WHAT IS NEEDED —
Find the lines in the records that carry the word "delta". Copy each one.

RECORD EXCERPTS —
....................
theorem Lane.showSpread_near {M : Nat} {b : Lane} {l0 : Lane} {y1} {y2} {y3} (m : sub 0x4000000000000000000000000000000000000000000000000000000000000000000000000000000000000000000000000000000000000000000000000020000000000000 M = true) (h0 : Lane.Near M b l0) :
    Lane.Near M b (Lane.showSpread l0 y1 y2 y3) := by
  delta Lane.showSpread
  extract_lets -underBinder +onlyGivenNames x10 x11
  clear_value x10 x11
  extract_lets -underBinder +onlyGivenNames x12
  have h12 : Lane.Near M b x12 := Lane.put_near (inReg at_TV_SPREAD (tb m rfl)) (Lane.put_near (inReg at_TV_SPREAD (tb m rfl)) h0)
  clear_value x12
  exact Lane.onTrio_near (f := _) (TrioState.Near.mk kp kp kp kp kp kp kp kp kp kp kp kp kp kp (ch m rfl)) h12

theorem Lane.markMax_near {M : Nat} {b : Lane} {l0 : Lane} (m : sub 0x4000000000000000000000000000000000000000000000000000000000000000000000000000000000000000 M = true) (h0 : Lane.Near M b l0) :
    Lane.Near M b (Lane.markMax l0) := by
  delta Lane.markMax
  exact Lane.onPower_near (f := _) (PowerState.Near.mk kp kp kp kp kp kp kp kp kp kp kp kp kp (ch m rfl) kp kp kp kp kp kp kp kp kp kp kp) h0

theorem Lane.showVcok_near {M : Nat} {b : Lane} {l0 : Lane} (m : sub 0x200 M = true) (h0 : Lane.Near M b l0) :
    Lane.Near M b (Lane.showVcok l0) := by
  delta Lane.showVcok
  extract_lets -underBinder +onlyGivenNames x10 x11
  clear_value x10 x11
  exact Lane.putFlag_near (inReg at_PW_SUPSTAT (tb m rfl)) h0

theorem Lane.coreRisen_near {M : Nat} {b : Lane} {l0 : Lane} (m : sub 0x800000000000000000000000000000000780350000000000000000000000000000000000000000000000000a00000000000000000000000000000000 M = true) (h0 : Lane.Near M b l0) :
    Lane.Near M b (Lane.coreRisen l0) := by
  delta Lane.coreRisen
  extract_lets -underBinder +onlyGivenNames x10
  have h10 : Lane.Near M b x10 := Lane.onPower_near (f := _) (PowerState.Near.mk kp kp kp kp kp kp kp (ch m rfl) (ch m rfl) (ch m rfl) kp kp kp kp kp kp kp kp kp kp kp kp kp kp kp) h0
  clear_value x10
  exact Lane.near_ite (by
    extract_lets -underBinder +onlyGivenNames x11
    have h11 : Lane.Near M b x11 := Lane.onMode_near (f := _) (ModeState.Near.mk kp kp kp kp kp kp (ch m rfl) kp kp kp) h10
    clear_value x11
    exact Lane.allAxes_near h11 (fun _ _ g12 => Lane.near_ite (Lane.startPrecharge_near (tr m rfl) g12) g12)) h10

theorem Lane.measureCore_near {M : Nat} {b : Lane} {l0 : Lane} {y1} (m : sub 0x800000000000000000000000000000000780350000000000000000000000000000000000000000000000000a00000000000000000000000000000280 M = true) (h0 : Lane.Near M b l0) :
    Lane.Near M b (Lane.measureCore l0 y1) := by
  delta Lane.measureCore
  extract_lets -underBinder +onlyGivenNames x10
  have h10 : Lane.Near M b x10 := Lane.showVcok_near (tr m rfl) (Lane.put_near (inReg at_PW_VCSET (tb m rfl)) h0)
  clear_value x10
  exact Lane.when_near h10 (fun _ g11 => Lane.coreRisen_near (tr m rfl) g11)

theorem Lane.powerPhase_near {M : Nat} {b : Lane} {l0 : Lane} {y1} (m : sub 0x6000000000000000000000000000000000000000000000000000000000000000000000000000000000000 M = true) (h0 : Lane.Near M b l0) :
    Lane.Near M b (Lane.powerPhase l0 y1) := by
  delta Lane.powerPhase
  exact Lane.onPower_near (f := _) (PowerState.Near.mk (ch m rfl) (ch m rfl) kp kp kp kp kp kp kp kp kp kp kp kp kp kp kp kp kp kp kp kp kp kp kp) h0

theorem Lane.enableCore_near {M : Nat} {b : Lane} {l0 : Lane} {y1} (m : sub 0x8001000000000000000000000000000000000000000000000000000000000000000000000000000000000 M = true) (h0 : Lane.Near M b l0) :
    Lane.Near M b (Lane.enableCore l0 y1) := by
  delta Lane.enableCore
  exact Lane.send_near (tb m rfl) (Lane.onPower_near (f := _) (PowerState.Near.mk kp kp (ch m rfl) kp kp kp kp kp kp kp kp kp kp kp kp kp kp kp kp kp kp kp kp kp kp) h0)

theorem Lane.setRail_near {M : Nat} {b : Lane} {l0 : Lane} {y1} {y2} (m : sub 0x10001000000000000000000000000000000000000000000000000000000000000000000000000000000000 M = true) (h0 : Lane.Near M b l0) :
    Lane.Near M b (Lane.setRail l0 y1 y2) := by
  delta Lane.setRail
  exact Lane.near_ite h0 (Lane.send_near (tb m rfl) (Lane.onPower_near (f := _) (PowerState.Near.mk kp kp kp (ch m rfl) kp kp kp kp kp kp kp kp kp kp kp kp kp kp kp kp kp kp kp kp kp) h0))

theorem Lane.railsUp_near {M : Nat} {b : Lane} {l0 : Lane} {y1} (m : sub 0x10001000000000000000000000000000000000000000000000000000000000000000000000000000000000 M = true) (h0 : Lane.Near M b l0) :
    Lane.Near M b (Lane.railsUp l0 y1) := by
  delta Lane.railsUp
  exact Lane.near_foldl (fun _ _ q10 g10 => Lane.near_ite (Lane.setRail_near (tr m rfl) g10) g10) h0

theorem Lane.railsDown_near {M : Nat} {b : Lane} {l0 : Lane} (m : sub 0x10001000000000000000000000000000000000000000000000000000000000000000000000000000000000 M = true) (h0 : Lane.Near M b l0) :
    Lane.Near M b (Lane.railsDown l0) := by
  delta Lane.railsDown
  exact Lane.setRail_near (tr m rfl) (Lane.setRail_near (tr m rfl) (Lane.setRail_near (tr m rfl) h0))

theorem Lane.shutDown_near {M : Nat} {b : Lane} {l0 : Lane} {y1} (m : sub 0x800000000000000000000000000018004e251000000002000000000000000000000000000000000000000a00000000000000000000000000000004 M = true) (h0 : Lane.Near M b l0) :
    Lane.Near M b (Lane.shutDown l0 y1) := by
  delta Lane.shutDown
  extract_lets -underBinder +onlyGivenNames x10
  have h10 : Lane.Near M b x10 := Lane.onPower_near (f := _) (PowerState.Near.mk kp kp kp kp kp (ch m rfl) kp kp kp kp kp kp kp kp kp kp kp kp (ch m rfl) (ch m rfl) kp kp kp kp kp) (Lane.powerPhase_near (tr m rfl) h0)
  clear_value x10
  exact Lane.enableCore_near (tr m rfl) (Lane.koSettle_near (tr m rfl) (Lane.allAxes_near (Lane.setLState_near (tr m rfl) h10) (fun _ _ g11 => Lane.settle_near (tr m rfl) g11)))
....................
WRITTEN REPLY —
  delta Lane.showSpread
  delta Lane.markMax
  delta Lane.showVcok
  delta Lane.coreRisen
  delta Lane.measureCore
  delta Lane.powerPhase
  delta Lane.enableCore
  delta Lane.setRail
  delta Lane.railsUp
  delta Lane.railsDown
  delta Lane.shutDown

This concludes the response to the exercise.